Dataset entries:
-----

/-- The instruction form that OP, LEN and MOD name, with its fields taken from the words. `none`: a reserved opcode. -/
def Raw.candidate (r : Raw) : Option Instr :=
  let c := r.ctl
  let w := r.md.getLsbD 5
  let un := r.md.getLsbD 4
  let form2 : BitVec 2 := r.md.extractLsb' 0 2
  let bit6 := r.md.getLsbD 0
  match r.op.toNat with
  | 0x00 => some (if r.hasLit then .iaddImmediate c r.imod r.d r.a r.lit else .iadd c r.imod r.d r.a r.b)
  | 0x01 => some (if r.hasLit then .isubImmediate c r.imod r.d r.a r.lit else .isub c r.imod r.d r.a r.b)
  | 0x02 => some (if r.hasLit then .imulImmediate c r.imod r.d r.a r.lit else .imul c r.imod r.d r.a r.b)
  | 0x03 => some (if r.hasLit then .imulhImmediate c r.imod r.d r.a r.lit else .imulh c r.imod r.d r.a r.b)
  | 0x04 => some (if r.hasLit then .imadImmediate c r.imod r.d r.a r.lit r.e else .imad c r.imod r.d r.a r.b r.e)
  | 0x05 => some (if r.hasLit then .iminImmediate c r.imod r.d r.a r.lit else .imin c r.imod r.d r.a r.b)
  | 0x06 => some (if r.hasLit then .imaxImmediate c r.imod r.d r.a r.lit else .imax c r.imod r.d r.a r.b)
  | 0x07 => some (.iabs c r.imod r.d r.a)
  | 0x08 => some (.ineg c r.imod r.d r.a)
  | 0x09 => some (if r.hasLit then .andImmediate c w r.d r.a r.lit else .and c w r.d r.a r.b)
  | 0x0A => some (if r.hasLit then .orImmediate c w r.d r.a r.lit else .or c w r.d r.a r.b)
  | 0x0B => some (if r.hasLit then .xorImmediate c w r.d r.a r.lit else .xor c w r.d r.a r.b)
  | 0x0C => some (.not c w r.d r.a)
  | 0x0D => some (if r.hasLit then .shlImmediate c w r.d r.a r.lit else .shl c w r.d r.a r.b)
  | 0x0E => some (if r.hasLit then .shrImmediate c w r.d r.a r.lit else .shr c w r.d r.a r.b)
  | 0x0F => some (if r.hasLit then .sarImmediate c w r.d r.a r.lit else .sar c w r.d r.a r.b)
  | 0x10 => some (.popc c w r.d r.a)
  | 0x11 => some (.clz c w r.d r.a)
  | 0x12 => some (.brev c w r.d r.a)
  | 0x13 => some (.bfe c w un r.d r.a (r.imm.extractLsb' 0 6) (r.imm.extractLsb' 6 6))
  | 0x14 => some (.bfi c w r.d r.a r.e (r.imm.extractLsb' 0 6) (r.imm.extractLsb' 6 6))
  | 0x15 => some (if r.hasLit then .icmpImmediate c w un (r.md.extractLsb' 1 3) (pOf r.d) r.a r.lit
      else .icmp c w un (r.md.extractLsb' 1 3) (pOf r.d) r.a r.b)
  | 0x16 => some (if r.hasLit then .selImmediate c r.d r.a (loWord r.lit) (pOf r.e) else .sel c r.d r.a r.b (pOf r.e))
  | 0x17 => some (if r.hasLit then .leaImmediate c w r.d r.a r.lit (r.imm.extractLsb' 0 5)
      else .lea c w un r.d r.a r.b (r.imm.extractLsb' 0 5))
  | 0x20 => some (if r.hasLit then .faddImmediate c r.fmod r.d r.a (loWord r.lit) else .fadd c r.fmod r.d r.a r.b)
  | 0x21 => some (if r.hasLit then .fsubImmediate c r.fmod r.d r.a (loWord r.lit) else .fsub c r.fmod r.d r.a r.b)
  | 0x22 => some (if r.hasLit then .fmulImmediate c r.fmod r.d r.a (loWord r.lit) else .fmul c r.fmod r.d r.a r.b)
  | 0x23 => some (if r.hasLit then .ffmaImmediate c r.fmod r.d r.a (loWord r.lit) r.e
      else .ffma c r.fmod r.d r.a r.b r.e)
  | 0x24 => some (if r.hasLit then .fminImmediate c r.fmod r.d r.a (loWord r.lit) else .fmin c r.fmod r.d r.a r.b)
  | 0x25 => some (if r.hasLit then .fmaxImmediate c r.fmod r.d r.a (loWord r.lit) else .fmax c r.fmod r.d r.a r.b)
  | 0x26 => some (if r.hasLit then .fcmpImmediate c r.fzi (r.md.extractLsb' 1 3) (pOf r.d) r.a (loWord r.lit)
      else .fcmp c r.fzi (r.md.extractLsb' 1 3) (pOf r.d) r.a r.b)
  | 0x27 => some (.fclass c (pOf r.d) r.a (r.imm.extractLsb' 0 9))
  | 0x28 => some (.frcp c r.fmod r.d r.a)
  | 0x29 => some (.frsq c r.fmod r.d r.a)
  | 0x2A => some (.fsqrt c r.fmod r.d r.a)
  | 0x2B => some (.fex2 c r.fmod r.d r.a)
  | 0x2C => some (.flg2 c r.fmod r.d r.a)
  | 0x2D => some (.fsin c r.fmod r.d r.a)
  | 0x2E => some (.fcos c r.fmod r.d r.a)
  | 0x2F => some (.frnd c r.fmod r.d r.a)
  | 0x30 => some (if r.hasLit then .hadd2Immediate c r.fmod r.d r.a (loWord r.lit) else .hadd2 c r.fmod r.d r.a r.b)
  | 0x31 => some (if r.hasLit then .hmul2Immediate c r.fmod r.d r.a (loWord r.lit) else .hmul2 c r.fmod r.d r.a r.b)
  | 0x32 => some (if r.hasLit then .hfma2Immediate c r.fmod r.d r.a (loWord r.lit) r.e
      else .hfma2 c r.fmod r.d r.a r.b r.e)
  | 0x33 => some (if r.hasLit then .hmin2Immediate c r.fmod r.d r.a (loWord r.lit) else .hmin2 c r.fmod r.d r.a r.b)
  | 0x34 => some (if r.hasLit then .hmax2Immediate c r.fmod r.d r.a (loWord r.lit) else .hmax2 c r.fmod r.d r.a r.b)
  | 0x35 => some (.cvt c r.fmod (r.imm.extractLsb' 0 4) (r.imm.extractLsb' 4 4) r.d r.a)
  | 0x40 => some (.mov c w r.d r.a)
  | 0x41 => some (.movi c w r.d r.lit)
  | 0x42 => some (if r.hasLit then .lanexImmediate c (r.md.extractLsb' 2 3) form2 r.d r.a (loWord r.lit)
      else .lanex c (r.md.extractLsb' 2 3) form2 r.d r.a r.b)
  | 0x43 => some (.vote c form2 r.d (pOf r.a))
  | 0x44 => some (.pset c (r.md.extractLsb' 0 3) (pOf r.d) r.a r.b)
  | 0x45 => some (.pcnt c bit6 r.d (pOf r.a))
  | 0x46 => some (.unif c r.d r.a)
  | 0x47 => some (.shape c r.d r.a)
  | 0x50 => some (.ld c r.mmod r.d r.a)
  | 0x51 => some (.st c r.mmod r.a r.b)
  | 0x52 => some (.lds c r.mmod r.d r.a)
  | 0x53 => some (.sts c r.mmod r.a r.b)
  | 0x54 => some (.ldx c r.mmod r.d r.a r.e)
  | 0x55 => some (.stx c r.mmod r.a r.b r.e)
  | 0x56 => some (.atom c r.mmod r.op3 r.d r.a r.b)
  | 0x57 => some (if r.e == 0 then .atoms c r.mmod r.op3 r.d r.a r.b else .atomsCluster c r.mmod r.op3 r.d r.a r.b r.e)
  | 0x58 => some (.red c r.mmod r.op3 r.a r.b)
  | 0x59 => some (.fence c r.ord r.scope)
  | 0x5A => match r.op3.toNat with
    | 0 => some (.cctlL1inv c r.a r.imm)
    | 1 => some (.cctlWb c r.a r.imm)
    | 2 => some (.cctlIcore c)
    | 3 => some (.cctlIdie c)
    | 4 => some (.cctlIdev c)
    | _ => none
  | 0x5B => match r.op3.toNat with
    | 0 => some (.pref c false r.a r.imm)
    | 1 => some (.pref c true r.a r.imm)
    | _ => none
  | 0x70 => some (.bra c r.imm)
  | 0x71 => some (.brx c r.a)
  | 0x72 => some (.call c r.imm)
  | 0x73 => some (.callx c r.a)
  | 0x74 => some (.ret c)
  | 0x75 => some (.exit c)
  | 0x76 => some (.yield c)
  | 0x77 => some (.nop c)
  | 0x78 => some (if bit6 then .jenterF c (jOf r.d) else .jenter c (jOf r.d))
  | 0x79 => some (.jquit c (jOf r.d))
  | 0x7A => some (.jwait c (jOf r.d))
  | 0x7B => some (.jget c r.d (jOf r.a))
  | 0x7C => some (.jput c (jOf r.d) r.a)
  | 0x7D => match form2.toNat with
    | 0 => some (.barSync c (r.imm.extractLsb' 0 5))
    | 1 => some (.barArrive c (r.imm.extractLsb' 0 5))
    | 2 => some (.barWait c (r.imm.extractLsb' 0 5))
    | _ => none
  | 0x7E => some (.trap c (r.imm.extractLsb' 0 8))
  | 0x7F => some (.brk c)
  | 0x80 => some (.bcopy c r.cmod r.d r.a r.b r.e)
  | 0x81 => some (.bcopyr c r.cmod r.op3 r.d r.a r.b r.e)
  | 0x82 => some (.xred c r.cmod r.d r.a)
  | 0x83 => some (.qfence c r.ch r.d (r.imm.extractLsb' 23 9) (r.imm.extractLsb' 6 8))
  | 0x84 => some (.qinit c (r.lit.extractLsb' 0 3) r.a (r.lit.extractLsb' 3 4) (r.lit.getLsbD 7))
  | 0x85 => some (.qpush c bit6 (r.md.extractLsb' 2 3) (r.lit.extractLsb' 0 3) r.b)
  | 0x86 => some (.qpop c bit6 (r.md.extractLsb' 2 3) (r.lit.extractLsb' 0 3) r.d)
  | 0x90 => some (.amode c (r.md.getLsbD 1) bit6 r.a r.imm)
  | 0x91 => some (.acfg c w (r.md.extractLsb' 3 2) (r.imm.extractLsb' 0 5))
  | 0x92 => some (.axm c r.amod r.d r.a)
  | 0x93 => some (if bit6 then .aqryImmediate c r.d (r.imm.extractLsb' 0 5) else .aqry c r.d r.a)
  | 0xA0 => match form2.toNat with
    | 0 => some (.invoke c r.d r.a)
    | 1 => some (.invokeCore c r.d r.a r.e)
    | 2 => some (.invokePark c r.d r.a r.e)
    | _ => none
  | 0xA1 => some (.chain c r.d r.a r.b)
  | 0xA2 => some (if w then .awaitT c (r.md.extractLsb' 2 3) r.d r.b else .await c (r.md.extractLsb' 2 3) r.d r.b)
  | 0xA3 => some (.hpoll c (r.md.extractLsb' 2 3) r.b)
  | 0xA4 => some (.hset c r.a)
  | 0xA5 => some (.hbreak c (r.imm.extractLsb' 0 8))
  | 0xA6 => some (.hdrop c r.b)
  | 0xB0 => some (.bjob c r.d r.a)
  | 0xC0 => some (.sread c r.d (r.imm.extractLsb' 0 8))
  | 0xC1 => some (.swrite c r.a)
  | 0xC2 => some (if bit6 then .timeCc c r.d else .time c r.d)
  | 0xC3 => match form2.toNat with
    | 0 => some (.sleep c r.imm)
    | 1 => some (.sleepRegister c r.a)
    | 2 => some (.sleepAbs c r.a)
    | _ => none
  | 0xC4 => some (if bit6 then .statOne c (r.imm.extractLsb' 0 6) else .stat c)
  | 0xC5 => some (.trapret c)
  | _ => none

namespace Encode

/-- All fields zero but the controls and OP. -/
def blank (c : Ctl) (op : Byte) : Raw :=
  ⟨c.gn, c.g, 0, 0, 0, op, c.len, 0, false, c.tid, c.yh, 0, 0, 0, false, false, false, 0, 0, 0, 0⟩
def p6 (p : PReg) : Reg := p.setWidth 6
def j6 (j : SetNo) : Reg := j.setWidth 6
/-- MOD from [11] W and [10] UN. -/
def wun (w un : Bool) : BitVec 6 := BitVec.ofBool w ++ BitVec.ofBool un ++ 0#4
def int (c : Ctl) (op : Byte) (m : IMod) (d a : Reg) : Raw :=
  { blank c op with d := d, a := a, sat := m.sat, md := wun m.w m.un }
def logic (c : Ctl) (op : Byte) (w : Bool) (d a : Reg) : Raw := { blank c op with d := d, a := a, md := wun w false }
def flt (c : Ctl) (op : Byte) (m : FMod) (d a : Reg) : Raw :=
  { blank c op with d := d, a := a, rnd := m.rnd, sat := m.sat, fzi := m.fzi, fzo := m.fzo }
def lit32 (w : Word) : DWord := w.setWidth 64
def mem (c : Ctl) (op : Byte) (m : MMod) (k3 : BitVec 3) (d a b e : Reg) : Raw :=
  { blank c op with d := d, a := a, b := b, e := e, md := k3 ++ m.sz, ord := m.ord, scope := m.scope, ch := m.ch, imm := m.off }
def copy (c : Ctl) (op : Byte) (m : CMod) (rop : BitVec 3) (d a b e : Reg) : Raw :=
  { blank c op with
    d := d, a := a, b := b, e := e, ord := m.ord, scope := m.scope, ch := m.ch,
    md := rop ++ BitVec.ofBool m.wide ++ 0#2,
    imm := m.queue ++ BitVec.ofBool m.barv ++ m.bar ++ m.nc ++ 0#14 }

end Encode

open Encode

-----

> EXERCISE OBJECTIVE:
From the data above, output exactly the lines between the one containing "r.cmod r.d r.a)" and the one containing "r.amod r.d r.a)", counting both of them.

> SOLUTION BELOW:
  | 0x82 => some (.xred c r.cmod r.d r.a)
  | 0x83 => some (.qfence c r.ch r.d (r.imm.extractLsb' 23 9) (r.imm.extractLsb' 6 8))
  | 0x84 => some (.qinit c (r.lit.extractLsb' 0 3) r.a (r.lit.extractLsb' 3 4) (r.lit.getLsbD 7))
  | 0x85 => some (.qpush c bit6 (r.md.extractLsb' 2 3) (r.lit.extractLsb' 0 3) r.b)
  | 0x86 => some (.qpop c bit6 (r.md.extractLsb' 2 3) (r.lit.extractLsb' 0 3) r.d)
  | 0x90 => some (.amode c (r.md.getLsbD 1) bit6 r.a r.imm)
  | 0x91 => some (.acfg c w (r.md.extractLsb' 3 2) (r.imm.extractLsb' 0 5))
  | 0x92 => some (.axm c r.amod r.d r.a)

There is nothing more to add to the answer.